U.S. Rep. Henry Cuellar warned that the termination could lead to higher consumer prices and job losses, particularly in border communities like Laredo. "Ending the agreement will lead to not only a sharp increase in tomato prices for consumers, but also job losses for businesses," Cuellar said during a press conference in San Antonio. Citing a Texas A&M AgriLife Extension Service study, he noted that Mexican tomato imports supported over 46,000 jobs in the U.S. and contributed $8.3 billion in economic output in 2024. As many as 32,000 jobs in Texas could be at risk if tariffs remain in place.
The agreement was originally formed in 1996 to settle a trade dispute after U.S. growers accused Mexican exporters of dumping tomatoes at unfairly low prices. Under the deal, Mexican producers agreed to sell at or above a minimum price and submit to quality inspections in exchange for the suspension of anti-dumping duties. The framework was periodically updated, but it had remained a foundation of the tomato trade for decades.
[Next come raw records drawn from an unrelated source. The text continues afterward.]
/-- One descriptor of a stream whose context faulted (13 R429, 15 R491). -/
def faultDesc (x : Stream) (s : State) (d : Desc) : State :=
  match d.opcode with
  | 8 => finishPull x.session d ((s.stream x.id).getD x) stStreamFault 4 s
  | 7 => s.complete x.session d { status := stStreamFault, result := d.packets, count := d.done, win := d.win }
  | 9 => s.complete x.session d { status := stStreamFault, count := x.handed }
  | 0xB =>
    match s.ihx.transfers.find? fun t => t.outgoing && t.ring == x.session && t.seq == d.seq with
    | some t => failTransfer t 11 s
    | none => s.complete x.session d { status := stTransferFailed, detail := 11 }
  | _ => s.complete x.session d { status := stStreamFault }

/-- The Transfer that brings a stream in. -/
def State.arrivalOf (s : State) (x : Stream) : Option Transfer :=
  s.ihx.transfers.find? fun t => !t.outgoing && t.stream == x.id && x.transferring

/-- Whether samples that a stream has handed off are still on their way to the host or into a line (11 R357 step 2). -/
def State.inFlight (s : State) (x : Stream) : Bool :=
  !x.staged.isEmpty || !x.lineBuf.isEmpty
    || (!(s.pulls x).isEmpty && (!x.outBuf.isEmpty || x.audio.any fun a => x.delivered ≤ a.1))

/-- A faulted stream whose samples have been delivered: its AUDIO_PULLs complete and its ID is free (01 R36, 11 R357). -/
def State.endFaulted (s : State) (id : Nat) : State :=
  match s.stream id with
  | some x =>
    if x.faulted && !s.inFlight x then
      (((s.pulls x).foldl (faultDesc x) s).freeSlot x).eraseStream id
    else s
  | none => s

/-- A stream moves to Closed with STREAM_FAULT on its outstanding descriptors; one that a Transfer brings in fails it with DETAIL 8
(01 R36, R38; 15 R491). What it has handed off is delivered first, and its AUDIO_PULLs complete behind that (11 R357). -/
def State.faultStream (s : State) (x : Stream) : State :=
  let s := match s.arrivalOf x with
    | some t => failTransfer t 8 s
    | none => s
  let ds := ((s.ring x.session).accepted.filter (actsOn x)).filter (·.opcode != 8)
  let s := (ds.foldl (faultDesc x) s).freeUnit x
  let x := (s.stream x.id).getD x
  (s.setStream { x with
    phase := .closed, faulted := true, left := true, job := noJob, current := none, closedChunk := none, hatchChunk := none
    burinChunks := (x.burinChunks.filter (·.first < x.handed)).map fun c => { c with count := min c.count (x.handed - c.first) }
    records := [], controls := [], second := none, secondCores := [], restart := none, budget := none }).endFaulted x.id

/-- A stream whose work in progress is lost: its plans stand, and its conditioning is computed again. -/
def Stream.unplan (x : Stream) : Stream :=
  { x with current := none, hatchChunk := x.hatchChunk.map fun c => { c with condAt := none, cond := [] } }

/-- Marks the descriptors whose window holds a Keep restart (13 R429). -/
def State.markRestart (s : State) (x : Stream) : State :=
  let r := s.ring x.session
  let mark (d : Desc) : Desc :=
    if d.opcode == 7 && d.stream == x.id && 0 < d.packets then { d with win := { d.win with keepRestart := true } } else d
  s.setRing x.session { r with accepted := r.accepted.map mark }

/-- A Keep stream whose context faulted waits for its restart (02 R67, 11 R357 step 3) and holds its budget: its context, its share of the
module's loads, and the cores of its job that still serve (01 R29, 02 R63). Its output may resume within 3 Frames: from the plan closes of
the next two Frame ticks. -/
def State.awaitRestart (s : State) (x : Stream) : State :=
  let s := s.haltUnit x
  let cores := ((s.job x.job).map (·.held.filter s.coreServes)).getD []
  let x := { x.unplan with job := noJob, restart := some (s.tb.frameOrd + 2), budget := some ⟨(x.job, s.tb.sub), cores, none⟩, left := true }
  (s.setStream x).markRestart x

/-- Step 3 for one row (11 R357). The second shadow is a copy of the shadow that ends before the next Frame tick; a shadow that cannot be
read until then ends the stream (06 R202; log entry 41, DESIGN CHOICE). -/
def faultRow (s : State) (x : Stream) : State :=
  if x.keep && x.second.isSome && x.shadow.isSome && (s.arrivalOf x).isNone && !([x.handle, x.voice].any fun h => (s.model h).any (·.damaged)) then
    match s.ihx.transfers.find? fun t => t.outgoing && t.stream == x.id with
    | some t => (failTransfer t 11 s).awaitRestart ((((failTransfer t 11 s).stream x.id)).getD x)
    | none => s.awaitRestart x
  else s.faultStream x

/-- An adaptation job's descriptor completes with a status; of a job moved here its home is told, which tears its own context down (11 R357,
13 R426, 15 R482). -/
def State.completeAdapt (s : State) (j : Job) (status detail : Nat) : State :=
  match j.kind with
  | .adapt ring seq =>
    match s.desc ring seq with
    | some d => s.complete ring d { status := status, detail := detail, count := j.optStep }
    | none => s
  | .guest k _ => s.send (s.portTo (j.home.getD 0)) 26 [k, status, detail] []
  | _ => s

/-- Tears down a job context with a status for an adaptation job's descriptor (11 R357). -/
def State.tearDownWith (s : State) (id rule status detail : Nat) : State :=
  match s.job id with
  | none => s
  | some j =>
    let s := s.dropTransfers id
    let s := j.held.foldl (fun s c =>
      let x := s.core c
      if x.running.any (·.job == id) then s.setCore c { x with running := none, waiting := none, since := none } else s) s
    let s := (s.rowStreams j).foldl faultRow s
    let s := (s.completeAdapt j status detail).endJob id true
    (s.bump 0x206 1).writeLog 0x44 (srcOf 9 id) rule

/-- Tears down a faulted job context (11 R357). -/
def State.tearDown (s : State) (id rule : Nat) : State := s.tearDownWith id rule stJobFault 0

/-- JOB_TEAR_DOWN: a job context faults for the cause that a rule gives (11 R357). -/
def execJobTearDown (job rule : Nat) (s : State) : Host.Outcome State Fault Refusal := .next (s.tearDown job rule)

end Sys2Proof.Machine
end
Now, with tariffs back in place, Cuellar has joined business leaders like U.S. Hispanic Chamber of Commerce President Ramiro Cavazos in calling for the agreement to be reinstated or replaced. He supported a Texas Legislature resolution earlier this year urging a 90-day delay in the deal's expiration.
However, not everyone is opposed to the decision. Members of the Alabama Fruit & Vegetable Growers Association (AFVGA) welcomed the move, saying it finally levels the playing field for local farmers. "The termination of this deal is long overdue and gives our family farms a real chance to thrive again," said AFVGA Executive Director Blake Thaxton.
St. Clair County farmer Chad Smith noted that the tariff has already spurred interest from buyers in local produce. "This tariff is a lifesaver to many farmers who have much higher costs and restrictions than our neighboring countries," he said. AFVGA board member Destiny Allman Gladden added, "Ending the Tomato Suspension Agreement feels like the first win we've had in years that might benefit us."
Mexico currently supplies about 70% of the U.S. tomato market.